Как только покойника сбросили с борта и вода с плеском поглотила его, песни и звон железа прекратились. До нашего слуха донеслось несколько запоздалых выкриков:
– Харе, харе!
И пространство вокруг нас наполнилось умиротворенной тишиной. Вдали слышались песни других погребальных групп. А прямо возле нас колыхались коричневые воды Ганга.
– Посмотрите, господин, – указал наш лодочник, – вот плывёт бедняк.
Возле лодки покачивался на волнах труп. Он был похож на сломанную куклу, завёрнутую в грязную тряпку и упавшую в реку. Одна нога его ушла под воду, другая выгнулась костлявым коленом вверх. Облепленное мокрой тряпкой лицо уставилось в небо.

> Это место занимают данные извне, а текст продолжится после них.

/-- BANK_REPLACE (R194): the contents are copied, then the next spare serves, and the swap is recorded. -/
theorem bankReplace_replaces (hs : sparesUsed s d < 16) (hr : bankRequests s (bankKey d b) = 0) :
    let k := bankKey d b
    ∃ n, exec (.bankReplace d b) s = .next n ∧ physBank n k = 512 + sparesUsed s d ∧ sparesUsed n d = sparesUsed s d + 1 ∧
      (∀ j, j ≠ k → physBank n j = physBank s j) ∧ mget 0 n.wear k = 0 ∧ ∀ x, n.peek x = s.peek x := by
  intro k
  have hx : exec (.bankReplace d b) s = .next (doneSwap 4 d.val 0 (physBank s k) (512 + sparesUsed s d)
      (setDict (dkey 0x3100 (3 + d.val)) (BitVec.ofNat 64 (16 - (sparesUsed s d + 1)))
        (spareServes d k (sparesUsed s d) (recopyBank k s)))) := by
    change Host.Outcome.next (replaceBank d b s) = _
    unfold replaceBank
    exact congrArg Host.Outcome.next (if_neg (by simp [hr, Nat.not_le.2 hs]))
  have hcopy := (recopyBank_same k s).1
  have hbanks : (recopyBank k s).banks = s.banks := (recopyBank_kept k (Kept.rfl' s) (fun _ h => h)).only.banks (by decide)
  generalize recopyBank k s = y at hx hcopy hbanks
  have hspare := hcopy.trans (SameStore.of_stk (s := y) (t := spareServes d k (sparesUsed s d) y) rfl fun _ => rfl)
  have hz := setDict_only (dkey 0x3100 (3 + d.val)) (BitVec.ofNat 64 (16 - (sparesUsed s d + 1))) (spareServes d k (sparesUsed s d) y)
  generalize setDict _ _ (spareServes d k (sparesUsed s d) y) = z at hx hz
  have hn := doneSwap_only 4 d.val 0 (physBank s k) (512 + sparesUsed s d) z
  have hstore := (hspare.trans (same_of_only hz (by decide) (by decide))).trans (same_of_only hn (by decide) (by decide))
  generalize doneSwap 4 d.val 0 _ _ z = n at hx hn hstore
  have hnb : n.banks = (spareServes d k (sparesUsed s d) y).banks := (hn.banks (by decide)).trans (hz.banks (by decide))
  have hmap : n.banks.map = mset (k % 512) s.banks.map k (512 + sparesUsed s d) := by rw [hnb, spareServes, hbanks]
  have hused : n.banks.used = mset 0 s.banks.used d.val (sparesUsed s d + 1) := by rw [hnb, spareServes, hbanks]
  refine ⟨n, hx, ?_, ?_, fun j hj => ?_, ?_, hstore.peekByte⟩
  · unfold physBank
    rw [hmap, mget_mset_same]
  · change mget 0 n.banks.used d.val = _
    rw [hused, mget_mset_same]
  · unfold physBank
    rw [hmap, mget_mset_ne _ _ _ _ hj]
  · rw [hn.wear (by decide), hz.wear (by decide)]
    exact mget_mset_same 0 y.wear k 0

/-- Settles O23: the units of an array, a bank's gate, its wake, its replacement. -/
theorem powerGating : Obligations.PowerGating := by
  unfold Obligations.PowerGating
  exact ⟨fun t i s hold => ⟨unitGate_row hold, unitGate_column hold⟩, fun t i s => ⟨unitWakeDone_row, unitWakeDone_column⟩,
    fun d b s => bankGate_gates, fun d b s => ⟨bankWake_starts, bankWakeDone_wakes⟩, fun d b s => bankReplace_replaces⟩

end Sys2Proof.Machine
end

section
/-! Vector instructions of one shape each: FP32, integers, moves, lanes and masks (R115 to R119). -/

namespace Sys2Proof.Machine

/-- Settles O7: each instruction by its shape: one, two or three source registers, or a register and IMM. -/
theorem vectorFloat : Obligations.VectorFloat := by
  unfold Obligations.VectorFloat
  intro t w u s s0 v a b c fin runs one two three imm
  have one' : ∀ {i o} (f : Lane → Lane), exec i s = runFp1 o t w u s f → one i o f := fun f hx h => exec_wroteFp h hx
  have two' : ∀ {i o} (f : Lane → Lane → Lane), exec i s = runFp2 o t w u s f → two i o f :=
    fun f hx h => exec_wroteFp h hx
  have three' : ∀ {i o} (f : Lane → Lane → Lane → Lane), exec i s = runFp3 o t w u s f → three i o f :=
    fun f hx h => exec_wroteFp h hx
  have imm' : ∀ {i o} (f : Lane → Lane), exec i s = runFp o t w u s (fun v l => f (srcA v w l))
      (fun v l => finA w v l && !nonFinite32 (iImm w)) → imm i o f := fun f hx h => exec_wroteFp h hx
  exact ⟨two' fadd rfl, two' fsub rfl, two' fmul rfl, three' ffma rfl, three' ffms rfl, three' ffnma rfl, two' fmin rfl,
    two' fmax rfl, one' (· &&& 0x7FFFFFFF#32) rfl, one' (· ^^^ 0x80000000#32) rfl, imm' (fadd · (iImm w)) rfl,
    imm' (fmul · (iImm w)) rfl, fun h => exec_wroteFp (f := fun v l => ffma (srcA v w l) (iImm w) (srcB v w l))
      (fin := fun v l => finAB w v l && !nonFinite32 (iImm w)) h rfl, two' fdiv rfl, one' fsqrt rfl, one' frsqrt rfl,
    one' (fdiv one32) rfl, one' fexp rfl, one' fexp2 rfl, one' flog rfl, one' flog2 rfl, one' ftanh rfl, one' fsigm rfl,
    one' ferf rfl, one' fsin rfl, one' fcos rfl⟩

/-- Settles O8: NOP, then each instruction by its shape: two source registers, or a lane's result from the registers. -/
theorem vectorInteger : Obligations.VectorInteger := by
  unfold Obligations.VectorInteger
  intro t w u s s0 v va a b at' runs
  have lanes : ∀ {i o} (f : VecS → Fin 512 → Lane), exec i s = runLane o t w u s (fun v => writeV w (f v) v) →
      runs i o (f v) := fun f hx h => exec_wroteV h hx
  have ints : ∀ {i o} (f : Lane → Lane → Lane), exec i s = runInt2 o t w u s f → runs i o (fun l => f (a l) (b l)) :=
    fun f hx h => exec_wroteV h hx
  exact ⟨fun h => runLane_step h fun _ => rfl, lanes (fun v => srcA v w) rfl, lanes (fun _ _ => iImm w) rfl,
    lanes (fun _ l => iImm w + BitVec.ofNat 32 l.val) rfl,
    lanes (fun v l => if (getM v (iVc w % 8)).getLsbD l.val then srcA v w l else srcB v w l) rfl,
    ints (· + ·) rfl, ints (· - ·) rfl, ints (· * ·) rfl, ints (· &&& ·) rfl, ints (· ||| ·) rfl, ints (· ^^^ ·) rfl,
    ints (fun a b => a <<< (b.toNat % 32)) rfl,
    ints (fun a b => if iSub w % 2 = 1 then a.sshiftRight (b.toNat % 32) else a >>> (b.toNat % 32)) rfl,
    lanes (fun v l => srcA v w l + iImm w) rfl, lanes (fun v l => cvtIF (srcA v w l)) rfl,
    lanes (fun v l => cvtFI (srcA v w l)) rfl, lanes (fun v l => laneAt (getV v (iVa w)) ((srcB v w l).toNat % 512)) rfl,
    lanes (fun v l => laneAt (getV v (iVa w)) ((l.val + (iImm w).toNat) % 512)) rfl,
    lanes (fun v _ => laneAt (getV v (iVa w)) ((iImm w).toNat % 512)) rfl⟩

/-- An instruction that writes a mask register: bit l is f's, whatever the mask is made from. -/
theorem exec_wroteM {i : Instr} {o : Nat} {t : TileId} {w : Word} {u : List Upset} {s : State} {x : VecS → Mask}
    {f : Nat → Bool} (h : s.NextInstr t w o) (hx : exec i s = runLane o t w u s fun v => writeM w (x v) v)
    (hf : ∀ l, l < 512 → (x (getVec (s.operands t w u) t)).getLsbD l = f l) :
    ∃ n v', exec i s = .next n ∧ VecStep (s.operands t w u) n t v' ∧ WroteM w f (getVec (s.operands t w u) t) v' := by
  obtain ⟨n, hn, hs⟩ := runLane_step (f := fun v => writeM w (x v) v) h fun v => writeM_block _ _ _
  exact ⟨n, _, hx.trans hn, hs, writeM_wrote hf⟩

theorem maskOf_bit (f : Nat → Bool) {l : Nat} (hl : l < 512) : (maskOf f).getLsbD l = f l := by
  rw [maskOf_getLsbD, decide_eq_true hl, Bool.true_and]

/-- The mask that MOP forms from two masks, by its SUB. -/
def mopMask (sub : Nat) (a b : Mask) : Mask :=
  if sub = 0 then a &&& b else if sub = 1 then a ||| b else if sub = 2 then a ^^^ b else a &&& ~~~b

theorem exec_mop (t : TileId) (w : Word) (u : List Upset) (s : State) : exec (.mop t w u) s =
    runLane 0x42 t w u s fun v => writeM w (mopMask (iSub w) (getM v (iVa w % 8)) (getM v (iVb w % 8))) v := rfl

/-- Settles O9: comparisons and the lane range set each bit by a test; MOP works bit by bit. -/
theorem vectorMasks : Obligations.VectorMasks := by
  unfold Obligations.VectorMasks
  intro t w u s s0 v a b ma mb runs
  have tests : ∀ {i o} (f : VecS → Nat → Bool), exec i s = runLane o t w u s (fun v => writeM w (maskOf (f v)) v) →
      runs i o (f v) := fun f hx h => exec_wroteM h hx fun l => maskOf_bit _
  refine ⟨tests (fun v l => fcmp (iSub w) (laneAt (getV v (iVa w)) l) (laneAt (getV v (iVb w)) l)) rfl,
    tests (fun v l => icmp (iSub w) (laneAt (getV v (iVa w)) l) (laneAt (getV v (iVb w)) l)) rfl,
    fun hsub h => exec_wroteM h (exec_mop t w u s) fun l hl => ?_, ?_⟩
  · change (mopMask (iSub w) ma mb).getLsbD l = _
    generalize iSub w = k at hsub
    match k, hsub with
    | 0, _ => exact BitVec.getLsbD_and
    | 1, _ => exact BitVec.getLsbD_or
    | 2, _ => exact BitVec.getLsbD_xor
    | 3, _ => simp [mopMask, hl]
  · simp only [Bool.decide_and]
    exact tests (fun _ l => decide (fld (iImm w) 0 10 ≤ l) && decide (l < fld (iImm w) 16 10)) rfl

end Sys2Proof.Machine
end

section
/-! Random draws and the draw context (R130 to R132, R134). -/

namespace Sys2Proof.Machine

theorem afterDraw_getReg_count (t : TileId) (s : State) :
    getReg (afterDraw t s) (vecBlk t 0x020) = stickyAdd 64 (getReg s (vecBlk t 0x020)) 1 := by
  have h : vecBlk t 0x020 = vecBlk t 0 + 0x020 := by simp only [vecBlk, tileBlk]
  simp only [afterDraw]
  split
  · rw [getReg_congr (post_regs _ _ _ _), setBit_getReg, if_neg (by omega), bump_getReg, ← h, if_pos rfl]
    rfl
  · rw [bump_getReg, ← h, if_pos rfl]
    rfl

theorem afterDraw_getReg_status (t : TileId) (s : State) : getReg (afterDraw t s) (vecBlk t 0x000) =
    getReg s (vecBlk t 0x000) ||| (if (getVec s t).ctx.d = 16383 then 4 else 0) := by
  simp only [afterDraw]
  split
  · rw [getReg_congr (post_regs _ _ _ _), setBit_getReg, if_pos rfl, bump_getReg, if_neg (by omega)]
    rfl
  · rw [bump_getReg, if_neg (by omega)]
    exact BitVec.or_zero.symm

– Не хватило денег даже на камень, – сказал лодочник.
– Почему некоторых сжигают, а некоторых топят?
– Сжигают тех, у кого есть деньги на кремацию. Но огонь тут очень дорог. А бедняков и нищих не сжигают. Умерших священников тоже не сжигают, их хорошенько заворачивают в ткань, чтобы скрыть их лицо.
Труп легонько стукнулся о борт нашей лодки и поплыл дальше словно поняв, что от нас ему не получить никакой помощи.
Лодок было много, но они не уходили далеко от берега, кружили неподалеку. Ближе к середине реки пространство оставалось почти пустым. Как только отчаливала очередная лодка с мертвецом, за ней следовали лодки с туристами, жадно следившими за погружением трупа в воду.
Говорят, что каждый индус хочет в старости побывать в этом месте, чтобы приготовиться к смерти. Когда он умрет, его сожгут, а прах опустят в воды Ганга.
Добравшись до середины Ганга, лодочник бросил вёсла, чтобы дать нам возможность насладиться видом Бенареса издали. Город напоминал картинку из книги сказок. Отсюда не было видно грязи, обшарпанных и заплёванных храмовых стен, не чувствовалось зловония, не оглушал общий шум. Отсюда город был похож на причудливое творение насекомых, выгрызших в белых и розовых камнях ровные ряды окошек и дверей. Дворцы магарадж громоздились друг на друга, отовсюду высовывались причудливые башенки храмов, возвышались мощные каменные стены, сбегали вниз широкие полосы лестниц, а внизу, у самой воды, колыхались разноцветные тряпичные навесы и зонты, кое–где тянулся к небу черный дым.
– А можно ли посмотреть, как сжигают покойников?
– Можно. Тут всё можно. Бенарес открыт для всех.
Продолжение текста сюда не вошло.